Trust Your $\nabla$: Gradient-based Intervention Targeting for Causal Discovery
Mateusz Olko, Michał Zając, Aleksandra Nowak, Nino Scherrer, Yashas Annadani, Stefan Bauer, Łukasz Kuciński, Piotr Miłoś
TL;DR
Causal discovery from observational data is often underdetermined; interventions can improve identifiability but are costly. The authors propose Gradient-based Intervention Targeting (GIT), a plug-and-play algorithm that scores potential interventions by the expected gradient magnitude of the causal-structure loss, computed using imagined interventional data from the current model. When paired with gradient-based discovery like ENCO, GIT accelerates convergence, especially in low-data settings, and outperforms mutual-information–based baselines while closely matching the oracle-like GIT-privileged decisions.

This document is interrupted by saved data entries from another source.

-- ==== Sys2Proof/Machine/Operands.lean ====
section
/-!
DEFINITION. Operand forms: what each operand field of each instruction must name (R24, R28, R29 and the entries), the
element types each entry accepts (R32), and the encoding fault that a well-decoded instruction raises (R45).
-/
namespace Sys2Proof.Machine

/-- What a field must hold. -/
inductive Kind where
  /-- a value with a rule of its own -/
  | val
  /-- must be 0 (fault 9) -/
  | zero
  | vg | v | g | m
  /-- a b register index 0 to 31 (fault 16) -/
  | brec
  deriving DecidableEq, Repr

/-- An operand field: how many registers it names, at what multiple they start, whether they are read and written. -/
structure Fld where
  kind : Kind
  cnt : Nat := 1
  align : Nat := 1
  r : Bool := false
  w : Bool := false
  deriving DecidableEq, Repr

/-- The operand form of an instruction: its fields, whether R28's fault 5 applies, the ETYPEs accepted (none: any),
whether a guard slot is accepted, and further encoding faults of the entry. -/
structure Shape where
  d : Fld := ⟨.val, 1, 1, false, false⟩
  a : Fld := ⟨.val, 1, 1, false, false⟩
  b : Fld := ⟨.val, 1, 1, false, false⟩
  lane : Bool := false
  etypes : List Nat := []
  gs : Bool := true
  codes : List Nat := []
  deriving DecidableEq, Repr

def fVal : Fld := ⟨.val, 1, 1, false, false⟩
def fZero : Fld := ⟨.zero, 1, 1, false, false⟩
/-- n registers read, starting at a multiple of n. -/
def fR (k : Kind) (n : Nat) : Fld := ⟨k, n, n, true, false⟩
def fW (k : Kind) (n : Nat) : Fld := ⟨k, n, n, false, true⟩
def fRW (k : Kind) (n : Nat) : Fld := ⟨k, n, n, true, true⟩

/-- R176: the types. -/
def etInt : List Nat := [0, 1, 3, 4, 7, 8, 9, 10]
def etScalar : List Nat := [0, 1, 3, 4]
def etFloat : List Nat := [2, 5, 6]
def etPacked : List Nat := [5, 6, 7, 8, 9, 10, 11, 12]
def et64 (et : Nat) : Bool := decide (et = 3 ∨ et = 4)
/-- R176: a 64-bit type makes a register operand a pair. -/
def etRegs (et : Nat) : Nat := if et64 et then 2 else 1
/-- R194: the elements a unit of a type holds. -/
def etElems (et : Nat) : Nat := if 9 ≤ et then 4 else if 5 ≤ et then 2 else 1
/-- R194: the registers each side of a CVT uses. -/
def cvtRegs (src dst : Nat) : Nat × Nat :=
  let k := max (etElems src) (etElems dst)
  (k / etElems src * etRegs src, k / etElems dst * etRegs dst)

/-- A code when a condition holds. -/
def when (c : Bool) (code : Nat) : List Nat := if c then [code] else []

/-- R134: the registers of a load's or store's data by width code. -/
def wRegs (w : Nat) : Nat := match w with | 5 => 2 | 6 => 4 | _ => 1
/-- R38: fault 7 for W = 7, fault 8 for a width the entry does not accept. -/
def wCodes (w : Nat) (accepted : List Nat) : List Nat := if w = 7 then [7] else when (!accepted.contains w) 8

/-- R133: a reserved engine selector. -/
def selReserved (x : Nat) : Bool :=
  decide (5 ≤ x % 8) || x.testBit 3 || decide (64 ≤ x) || (decide (x / 16 % 4 ≠ 0) && decide (x % 8 ≠ 2))

/-- R39: the faults of an EXT word in front: M set, and for a K word a set bit in IMM24[23:16]. `no` adds the fault of
an entry that takes no prefix. -/
def extCodes (e : Option ExtWord) (kword no : Bool) : List Nat :=
  match e with
  | none => []
  | some x => when x.marked 10 ++ when (kword && decide (x.imm.toNat / 65536 ≠ 0)) 12 ++ when no 21

/-- R145: the registers of an atomic's operand. -/
def atomRegs (op et : Nat) : Nat := atomWidth et / 4 * (if op = 7 then 2 else 1)

def shR2 (et : Nat) (rd : Bool) (etypes : List Nat) (bcnt : Nat) : Shape :=
  let n := etRegs et
  { d := ⟨.vg, n, n, rd, true⟩, a := fR .vg n, b := fR .vg bcnt, lane := true, etypes := etypes }
def shR1 (et : Nat) (etypes : List Nat) : Shape :=
  let n := etRegs et
  { d := fW .vg n, a := fR .vg n, lane := true, etypes := etypes }
def shI (et : Nat) (o : FI) : Shape := { shR1 et etScalar with codes := extCodes o.ext false false }
def shCmp (et : Nat) (etypes : List Nat) : Shape :=
  { d := fW .m 1, a := fR .vg (etRegs et), b := fR .vg (etRegs et), etypes := etypes }
def shCmpI (et : Nat) (o : FI) : Shape :=
  { d := fW .m 1, a := fR .vg (etRegs et), etypes := etScalar, codes := extCodes o.ext false false }
def shF (n : Nat) (rd : Bool) : Shape :=
  { d := ⟨.vg, 1, 1, rd, true⟩, a := fR .vg 1, b := if n = 2 then fR .vg 1 else fVal, lane := true, etypes := etFloat }
def shLoad (o : FMem) (acc : List Nat) : Shape :=
  { d := fW .vg (wRegs o.w.toNat), a := fR .vg 1, lane := true, codes := wCodes o.w.toNat acc }
def shStore (o : FMem) (acc : List Nat) : Shape :=
  { d := fR .vg (wRegs o.w.toNat), a := fR .vg 1, codes := wCodes o.w.toNat acc }
def wAll : List Nat := [0, 1, 2, 3, 4, 5, 6]
def wStores : List Nat := [0, 2, 4, 5, 6]
def shLLoad (o : FL) (k : Kind) : Shape :=
  { d := fW k (wRegs o.w.toNat), a := fR .vg 1, lane := true, codes := wCodes o.w.toNat wAll }
def shLStore (o : FL) (k : Kind) : Shape :=
  { d := fR k (wRegs o.w.toNat), a := fR .vg 1, codes := wCodes o.w.toNat wStores }
/-- A uniform E-format entry with no guard slot. -/
def shE (o : FE) (d a : Fld) : Shape := { d := d, a := a, codes := when (decide (o.gs.toNat ≠ 0)) 3 }
/-- The command form COPY to COLL, RRES, RAST: g pair, g block of 8, a guard slot. -/
def shCmd : Shape := { d := fW .g 2, a := fR .g 8 }
/-- The extra rule of BOXU, SAH and NPACK, and of a 64-bit CAS (R24): an odd block is fault 17. -/
def oddCode (x : Byte) : List Nat := when (x.getLsbD 0) 17

/-- The operand form of an instruction under an element type, from its entry. Events have none. An odd D of a 64-bit CAS
names a 64-bit operand, the compare value, and is fault 17 by R24, not only a misplaced block, fault 21 (DEDUCED, log 10). -/
def shape (i : Instr) (et : Nat) : Shape :=
  match i with
  -- R178 to R184
  | .add _ | .sub _ | .mul _ | .mulh _ | .min _ | .max _ | .absd _ => shR2 et false etInt (etRegs et)
  | .mad _ => shR2 et true etInt (etRegs et)
  | .and _ | .or _ | .xor _ | .andn _ => shR2 et false [] (etRegs et)
  | .shl _ | .shr _ | .sar _ | .rot _ => shR2 et false etInt 1
  | .bfx _ => shR2 et false etScalar 1
  | .bfi _ => shR2 et true etScalar 1
  | .popc _ | .clz _ | .ctz _ | .brev _ | .not _ | .neg _ | .iabs _ => shR1 et etInt
  | .sext8 _ | .sext16 _ | .zext8 _ | .zext16 _ => shR1 et etScalar
  | .addi o | .muli o | .andi o | .ori o | .xori o | .shli o | .shri o | .sari o => shI et o
  | .movk o => { d := fW .vg 1, codes := extCodes o.ext true false }
  | .movkh o => { d := fRW .vg 1, codes := extCodes o.ext true true }
  | .mov _ => { shR1 et [] with b := fZero }
  | .movf _ => { d := fW .g (etRegs et), a := fR .vg (etRegs et), b := fZero }
  -- R185
  | .ceq _ | .cne _ | .clt _ | .cle _ => shCmp et [0, 1, 2, 3, 4]
  | .cun _ => shCmp et [2]
  | .ceqi o | .clti o | .clei o => shCmpI et o
  -- R186 to R193
  | .fadd _ | .fsub _ | .fmul _ | .fmin _ | .fmax _ | .fscale _ => shF 2 false
  | .fma _ | .fnma _ => shF 2 true
  | .frcp _ | .frsq _ | .fsqrt _ | .fexp2 _ | .flog2 _ | .fsinpi _ | .fcospi _ | .ftanh _ | .ffloor _ | .fceil _
  | .ftrunc _ | .frint _ | .fabs _ | .fneg _ | .fclass _ => shF 1 false
  | .fdot2 _ => { shF 2 true with etypes := [5, 6] }
  | .idot4 _ => { shF 2 true with etypes := [9, 10] }
  -- R194 to R197
  | .cvt o =>
    let (ns, nt) := if o.i.toNat ≤ 12 then cvtRegs o.i.toNat et else (1, 1)
    { d := fW .vg nt, a := fR .vg ns, lane := true, codes := extCodes o.ext false true ++ when (decide (12 < o.i.toNat)) 2 }
  | .pack _ =>
    let n := if 9 ≤ et then 2 else 1
    { d := fW .vg 1, a := fR .vg n, b := fR .vg n, lane := true, etypes := etPacked }
  | .unpk o =>
    { d := fW .vg 1, a := fR .vg 1, lane := true, etypes := etPacked,
      codes := extCodes o.ext false true ++ when (decide (etElems et ≤ o.i.toNat)) 21 }
  | .mxscl o => { d := fW .v 1, a := fR .v 1, lane := true, etypes := [2], codes := when (decide (o.b.toNat < 5 ∨ 7 < o.b.toNat)) 2 }
  -- R199 to R204
  | .shfl _ | .shflx _ => { d := fW .vg (etRegs et), a := fR .vg (etRegs et), b := fR .vg 1, lane := true }
  | .perm _ => { d := fRW .vg 1, a := fR .vg 1, b := fR .vg 1, lane := true }
  | .voteAny o | .voteAll o => { d := fW .vg 1, a := fR .v 1, codes := extCodes o.ext false true }
  | .voteBallot o => { d := fW .m 1, a := fR .v 1, codes := extCodes o.ext false true }
  | .tred o =>
    { d := fW .vg (etRegs et), a := fR .vg (etRegs et), etypes := if o.i.toNat ≤ 2 then [0, 1, 2, 3, 4] else etScalar,
      codes := extCodes o.ext false true ++ when (decide (5 < o.i.toNat)) 2 }
  | .tscan o =>
    { d := fW .v (etRegs et), a := fR .vg (etRegs et), lane := true, etypes := [0, 1, 2, 3, 4],
      codes := extCodes o.ext false true ++ when (decide (3 < o.i.toNat)) 2 }
  | .wid o => { d := fW .vg 1, a := fZero, codes := extCodes o.ext false true ++ when (decide (7 < o.i.toNat)) 2 }
  -- R35
  | .setmode o => { d := fZero, codes := extCodes o.ext true false }
  | .setmodeh o => { d := fZero, codes := (match o.ext with | none => [] | some x => when x.marked 10 ++ when (decide (x.imm.toNat / 65536 ≠ 0)) 12 ++ [13]) }
  -- R206 to R210
  | .mand _ | .mor _ | .mxor _ | .mandn _ => { d := fW .m 1, a := fR .m 1, b := fR .m 1 }
  | .mcnt _ => { d := fW .vg 1, a := fR .m 1, b := fZero }
  | .mfind _ => { d := fW .vg 1, a := fR .m 1, b := fR .g 1 }
  | .mget o => { d := fW .vg 1, a := fR .m 1, b := if o.d.toNat < 192 then fZero else fR .g 1 }
  | .mset o =>
    if o.a.toNat < 192 then { d := fRW .m 1, a := fR .vg 1, b := fZero } else { d := fRW .m 1, a := fR .vg 1, b := fR .g 1 }
  | .mexec _ => { d := fW .m 1, a := fR .m 1, b := fZero }
  | .msts o => { d := fR .m 1, a := fR .g 1, codes := wCodes o.w.toNat [4] }
  | .mlds o => { d := fR .g 1, a := fW .m 1, codes := wCodes o.w.toNat [4] }
  -- R217, MXV, R251, R260
  | .mloop _ => { d := fR .g 1, a := fR .g 8, b := fR .vg 1 }
  | .mxv _ => { d := fW .v 1, a := fR .g 8, b := fR .vg 1 }
  | .trace _ => { d := fW .g 2, a := fR .g 8, b := fR .v 8 }
  | .rbox _ => { d := fW .v 1, a := fR .g 8, b := fR .v 8 }
  -- R302
  | .bra _ | .jset _ | .call _ => {}
  | .brnz _ | .brz _ => { a := fR .g 1 }
  | .brany _ | .brnone _ | .brm _ => {}
  | .jmpi _ => { d := fZero, a := fR .vg 1, b := fZero }
  | .calli _ => { d := fZero, a := fR .g 1, b := fZero }
  | .nop _ | .join _ | .ret _ | .land _ | .exit _ | .yield _ => {}
  | .bar o => { d := fZero, a := fZero, codes := extCodes o.ext false true ++ when (decide (15 < o.i.toNat)) 2 }
  -- R134, R135
  | .ld o => shLoad o wAll
  | .ldk o => shLoad o wAll
  | .lda o => shLoad o [4, 5]
  | .st o => shStore o wStores
  | .str o => shStore o [4, 5]
  -- R141
  | .lds o => shLLoad o .vg
  | .ldy o => shLLoad o .vg
  | .ldl o => shLLoad o .vg
  | .ldp o => shLLoad o .v
  | .sts o => shLStore o .vg
  | .sty o => shLStore o .vg
  | .stl o => shLStore o .vg
  | .stp o => shLStore o .v
  -- R144 to R150
  | .atom o =>
    let n := atomRegs o.w.toNat et
    { d := fRW .v n, a := fR .vg 1, codes := when (!(atomAccepts o.w.toNat et)) 15 ++ (if n = 4 then oddCode o.d else []) }
  | .atagg o =>
    { d := fRW .v (etRegs et), a := fR .g 1, etypes := etScalar, codes := wCodes o.w.toNat [0] }
  | .latom o =>
    let op := o.s.toNat / 4
    { d := fRW .v (atomRegs op et), a := fR .vg 1,
      codes := when (!(atomAccepts op et)) 15 ++ (if atomRegs op et = 4 then oddCode o.d else []) ++ when (decide (o.s.toNat % 4 = 3)) 2 ++ when (decide (o.w.toNat ≠ 0)) 9 }
  | .arm o => { d := fZero, a := fR .g 1, codes := wCodes o.w.toNat [4] }
  | .waitmon o => { d := fW .g 1, a := fR .g 1, codes := extCodes o.ext false true ++ when (decide (o.i.toNat ≠ 0)) 9 }
  | .fenceFull o | .fenceAcq o | .fenceRel o | .fenceStrict o =>
    { d := fZero, a := fZero, codes := extCodes o.ext false true ++ when (decide (o.z.toNat ≠ 0)) 9 }
  -- R104, R106, R69
  | .cmaint o =>
    let ext := o.i.toNat / 32
    let opn := o.i.toNat / 8 % 4
    { d := fZero, a := fR .g 2, codes := extCodes o.ext false true ++ when (decide (3 ≤ ext ∨ opn = 3)) 2 ++
        when (decide (ext = 2 ∧ opn = 1)) 21 }
  | .icinv _ => { d := fZero, a := fR .g 2, b := fR .g 1 }
  | .promote o => { d := fW .g 1, a := fR .g 2, codes := when (decide (2 ≤ o.b.toNat)) 9 }
  | .demote _ => { d := fW .g 1, a := fR .g 2, b := fZero }
  -- R80 to R82
  | .bset _ => { d := fW .brec 1, a := fR .g 4, b := fZero }
  | .bget _ => { d := fW .g 4, a := fR .brec 1, b := fZero }
  | .bnar _ => { d := fW .brec 1, a := fR .brec 1, b := fR .g 2 }
  | .bld o => { d := fW .brec 1, a := fR .g 1, codes := wCodes o.w.toNat [6] }
  -- chapter 11, 12
  | .tpload _ => { d := fW .g 2, a := fR .g 4 }
  | .rres _ => shCmd
  | .rpoll o => shE o (fW .g 1) fZero
  | .boxu o => { shE o ⟨.v, 6, 2, true, true⟩ ⟨.v, 6, 2, true, false⟩ with codes := when (decide (o.gs.toNat ≠ 0)) 3 ++ oddCode o.d ++ oddCode o.a }
  | .sah o => { shE o (fW .v 1) ⟨.v, 7, 8, true, false⟩ with codes := when (decide (o.gs.toNat ≠ 0)) 3 ++ oddCode o.a }
  | .npack o => { shE o ⟨.v, 16, 16, false, true⟩ ⟨.v, 30, 32, true, false⟩ with codes := when (decide (o.gs.toNat ≠ 0)) 3 ++ oddCode o.d ++ oddCode o.a }
  | .rast _ => shCmd
  | .atlnext o => shE o (fW .g 4) (fW .v 1)
  | .atldone o => shE o fZero (fR .g 1)
  | .visrd o => shE o (fRW .v 4) (fR .g 4)
  | .vrsl o => shE o (fW .g 1) (fR .g 4)
  | .samp o => shE o (fRW .v 2) (fR .g 8)
  -- R237
  | .grid o => { shE o fVal fZero with codes := when (decide (o.gs.toNat ≠ 0)) 3 ++ when (decide (2 < o.d.toNat)) 21 }
  | .ungrid o => shE o fZero fZero
  | .mzero o => shE o fZero (fR .g 1)
  | .mlda o => shE o (fR .g 1) (fR .g 4)
  | .msta o => shE o (fR .g 1) (fR .g 4)
  | .mrd o => shE o (fW .v 1) (fR .g 2)
  | .mwr o => shE o (fR .g 2) (fR .v 1)
  | .mstat o => shE o (fW .g 2) (fR .g 1)
  | .mwait o => shE o fZero (fR .g 1)
  | .macc o => shE o (fR .g 1) (fR .g 1)
  -- R133
  | .copy _ | .copy2d _ | .gather _ | .scatter _ | .coll _ => shCmd
  | .waitp o => { shE o fVal (fR .g 1) with codes := when (decide (o.gs.toNat ≠ 0)) 3 ++ when (decide (7 < o.d.toNat)) 2 }
  | .waitt o => { shE o fVal (fR .g 2) with codes := when (decide (o.gs.toNat ≠ 0)) 3 ++ when (selReserved o.d.toNat) 2 }
  | .tlget o => { shE o (fW .g 4) fVal with codes := when (decide (o.gs.toNat ≠ 0)) 3 ++ when (selReserved o.a.toNat) 2 }
  | .gres o => { d := fZero, a := fR .g 1, codes := when (decide (o.gs.toNat = 0)) 21 }
  | .binit o => shE o (fR .g 1) (fR .g 1)
  | .barv o => shE o (fW .g 1) (fR .g 1)
  | .bwait o => shE o (fR .g 1) (fR .g 1)
  | .bstat o => shE o (fW .g 1) (fR .g 1)
  | .yjoin o => shE o (fW .g 1) (fR .g 1)
  | .yleave o => shE o (fW .g 1) fZero
  | .qres o => { shE o fVal (fR .g 1) with codes := when (decide (o.gs.toNat ≠ 0)) 3 ++ when (selReserved o.d.toNat) 2 }
  -- R46, R357, R388, R312, R337, R324, R326, R402, R319
  | .sread o => { shE o (fW .vg 1) fVal with codes := when (decide (o.gs.toNat ≠ 0)) 3 ++ when (decide (0x1F ≤ o.a.toNat)) 18 }
  | .swrite o => { shE o fVal (fR .g 1) with codes := when (decide (o.gs.toNat ≠ 0)) 3 ++ when (decide (0x1F ≤ o.d.toNat)) 18 }
  | .trap o =>
    { shE o fVal (if o.a.toNat = 0 then fVal else fR .g 1) with
      codes := when (decide (o.gs.toNat ≠ 0)) 3 ++ when (decide (31 < o.d.toNat)) 21 }
  | .tret o => shE o fZero fZero
  | .region o => shE o fZero fZero
  | .rpc o => shE o (fW .g 1) (fR .g 8)
  | .rpcwait o => shE o (fW .g 2) (fR .g 1)
  | .claim o => shE o (fW .g 1) (fR .g 1)
  | .release o => shE o (fW .g 1) (fR .g 1)
  | .setperf o => shE o fZero (fR .g 1)
  | .node o => shE o (fW .g 2) (fR .g 8)
  -- R326: NODE's operand faults, an odd D among them
  | .emit o => shE o ⟨.g, 1, 2, true, true⟩ (fR .g 8)
  | .bkpt o => shE o fVal fZero
  | .tmark o => shE o fZero (fR .g 1)
  | .jcadd o => shE o fZero (fR .g 2)
  | .halt o => { shE o fVal fVal with codes := when (decide (o.gs.toNat ≠ 0)) 3 ++ [20] }
  | .ext o => { codes := when o.marked 10 ++ [11] }
  | _ => {}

The work provides theoretical convergence arguments and extensive empirical results on synthetic and real graphs, highlighting GIT’s data efficiency and robustness. Overall, GIT offers a principled, gradient-driven design for active interventions that reduces experimental burdens in causal discovery and improves practical applicability across domains.
Abstract
Inferring causal structure from data is a challenging task of fundamental importance in science. Observational data are often insufficient to identify a system's causal structure uniquely. While conducting interventions (i.e., experiments) can improve the identifiability, such samples are usually challenging and expensive to obtain. Hence, experimental design approaches for causal discovery aim to minimize the number of interventions by estimating the most informative intervention target. In this work, we propose a novel Gradient-based Intervention Targeting method, abbreviated GIT, that 'trusts' the gradient estimator of a gradient-based causal discovery framework to provide signals for the intervention acquisition function. We provide extensive experiments in simulated and real-world datasets and demonstrate that GIT performs on par with competitive baselines, surpassing them in the low-data regime.